While the hashtag #MyNYPD, launched by the police department in an epic backfire of a PR stunt, produced some of the year's finest tweets in response, highlighting multiple instances of police abuse, the original tweet from the NYPD's account deserves mention for its lacking self-awareness and dissonance with our political moment.

Do you have a photo w/ a member of the NYPD? Tweet us & tag it #myNYPD. It may be featured on our Facebook. pic.twitter.com/mE2c3oSmm6

— NYPD NEWS (@NYPDnews) April 22, 2014

"And we're going to have to run you over, just for good measure." #myNYPD pic.twitter.com/q6JMNAajxb

— Casey Aldridge (@CaseyJAldridge) April 22, 2014

An equally notable failure came from Bill Cosby, who posted a picture of himself to Twitter and asked his followers to "Meme me" — just as news began to break about the multiple claims of sexual assault against the comedian.

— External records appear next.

theorem exec_announce (dt : Nat) (port : Nat) (source : AnnounceHead) (rank : Nat) (utcOffset : Int) :
    exec (.announce dt port source rank utcOffset) s = s.run dt (fun t => t.netRuns && (t.eth port).up) (fun t => t.announceFrame port source rank utcOffset) := rfl

theorem exec_ptpMessage (dt : Nat) (port : Nat) (message : PtpMessage) :
    exec (.ptpMessage dt port message) s = s.run dt (fun t => t.netRuns && (t.eth port).up) (fun t => t.ptpMessage port message.kind message.time message.fields) := rfl

theorem exec_ptpSend (dt : Nat) (port : Nat) (kind : PtpSendKind) :
    exec (.ptpSend dt port kind) s = s.run dt (fun t => t.netRuns && (t.eth port).up) (fun t => t.ptpSend port kind) := rfl

theorem exec_syncTimeout (dt : Nat) :
    exec (.syncTimeout dt) s = s.run dt State.unitsRun (fun t => t.syncTimeout) := rfl

theorem exec_announceTimeout (dt : Nat) (port : Nat) :
    exec (.announceTimeout dt port) s = s.run dt State.unitsRun (fun t => t.announceTimeout port) := rfl

theorem exec_step (dt : Nat) (src : Src) (value : Nat) :
    exec (.step dt src value) s = s.run dt State.any (fun t => t.dictionary src (Req.ofNumber Obj.timeStep 1 value)) := rfl

theorem exec_stepWithdraw (dt : Nat) :
    exec (.stepWithdraw dt) s = s.run dt State.unitsRun (fun t => t.stepWithdraw) := rfl

theorem exec_keyPress (dt : Nat) (key : Nat) :
    exec (.keyPress dt key) s = s.run dt (fun _ => decide (key < 8)) (fun t => t.keySeen key) := rfl

theorem exec_keyRelease (dt : Nat) (key : Nat) :
    exec (.keyRelease dt key) s = s.run dt (fun _ => decide (key < 8)) (fun t => t.keyRelease key) := rfl

theorem exec_longPress (dt : Nat) (key : Nat) :
    exec (.longPress dt key) s = s.run dt (fun _ => decide (key < 8)) (fun t => t.longPress key) := rfl

theorem exec_touchScan (dt : Nat) (raw : List Nat) :
    exec (.touchScan dt raw) s = s.run dt State.any (fun t => t.touchScan raw) := rfl

theorem exec_touchStuck (dt : Nat) (channel : Nat) :
    exec (.touchStuck dt channel) s = s.run dt (fun _ => decide (channel < 4)) (fun t => t.touchStuck channel) := rfl

theorem exec_lampBlink (dt : Nat) (lamp : Nat) :
    exec (.lampBlink dt lamp) s = s.run dt State.any (fun t => t.lampBlink lamp) := rfl

theorem exec_campwrFlt (dt : Nat) (port : Nat) :
    exec (.campwrFlt dt port) s = s.run dt (fun _ => decide (port < 12)) (fun t => t.camFault port) := rfl

theorem exec_pwrRetry (dt : Nat) (port : Nat) :
    exec (.pwrRetry dt port) s = s.run dt (fun _ => decide (port < 12)) (fun t => t.pwrRetry port) := rfl

theorem exec_pwrStagger (dt : Nat) :
    exec (.pwrStagger dt) s = s.run dt State.any (fun t => t.pwrStagger) := rfl

theorem exec_pwrEnable (dt : Nat) (src : Src) (port : Nat) (value : Nat) :
    exec (.pwrEnable dt src port value) s = s.run dt (fun _ => decide (port < 12)) (fun t => t.dictionary src (Req.ofNumber (Obj.camPwrEnable port) 1 value)) := rfl

theorem exec_pwrReset (dt : Nat) (src : Src) (port : Nat) (value : Nat) :
    exec (.pwrReset dt src port value) s = s.run dt (fun _ => decide (port < 12)) (fun t => t.dictionary src (Req.ofNumber (Obj.camPwrReset port) 1 value)) := rfl

theorem exec_clearRetirements (dt : Nat) (src : Src) (value : Nat) :
    exec (.clearRetirements dt src value) s = s.run dt State.any (fun t => t.dictionary src (Req.ofNumber Obj.fltClearRetirements 1 value)) := rfl

theorem exec_preferred (dt : Nat) (src : Src) (value : Nat) :
    exec (.preferred dt src value) s = s.run dt State.any (fun t => t.dictionary src (Req.ofNumber Obj.fwPreferred 1 value)) := rfl

theorem exec_fwProgrammed (dt : Nat) (slot : Nat) :
    exec (.fwProgrammed dt slot) s = s.run dt (fun t => t.ctl.mode.operating) (fun t => t.imageProgrammed slot) := rfl

theorem exec_dieBridgeFailure (dt : Nat) :
    exec (.dieBridgeFailure dt) s = s.run dt State.any (fun t => t.dieLoss) := rfl

theorem exec_watchdog (dt : Nat) :
    exec (.watchdog dt) s = s.run dt State.any (fun t => t.watchdog) := rfl

theorem exec_dmaParityError (dt : Nat) (channel : Nat) :
    exec (.dmaParityError dt channel) s = s.run dt (fun t => t.unitsRun && decide (channel < 32)) (fun t => t.dmaParity channel) := rfl

theorem exec_eventChannelParityError (dt : Nat) (channel : Nat) :
    exec (.eventChannelParityError dt channel) s = s.run dt State.unitsRun (fun t => t.channelParity channel) := rfl

theorem exec_rxDropped (dt : Nat) (packet : RxPacket) :
    exec (.rxDropped dt packet) s = s.run dt (fun t => t.netRuns && (t.eth packet.port).up) (fun t => t.rxDrop packet.port packet.frame) := rfl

#CosbyMeme Oh Boy! pic.twitter.com/5shOSuH74c

— E.J. Coughlin (@ejc) November 10, 2014

Don't mind if I do… #CosbyMeme pic.twitter.com/vdS2icWEHD

— Rusty Redenbacher (@rustymk2) November 10, 2014

And our final dishonorable mention goes to Office of Federal Student Aid (FAFSA), which tweeted, and then apologized for, a message with an image of Kristen Wig's character in comedy Bridesmaids drunkenly pleading "Help me. I'm Poor." "If this is you, better fill out your FAFSA," tweeted the federal office, in a tasteless joke, which was rightly read as an offensive jab at low-income students.

Fail.

This article has been updated since it was initially published. The author described Uber investor Jason Calacanis as a "billionaire" when his net worth is estimated to be significantly less.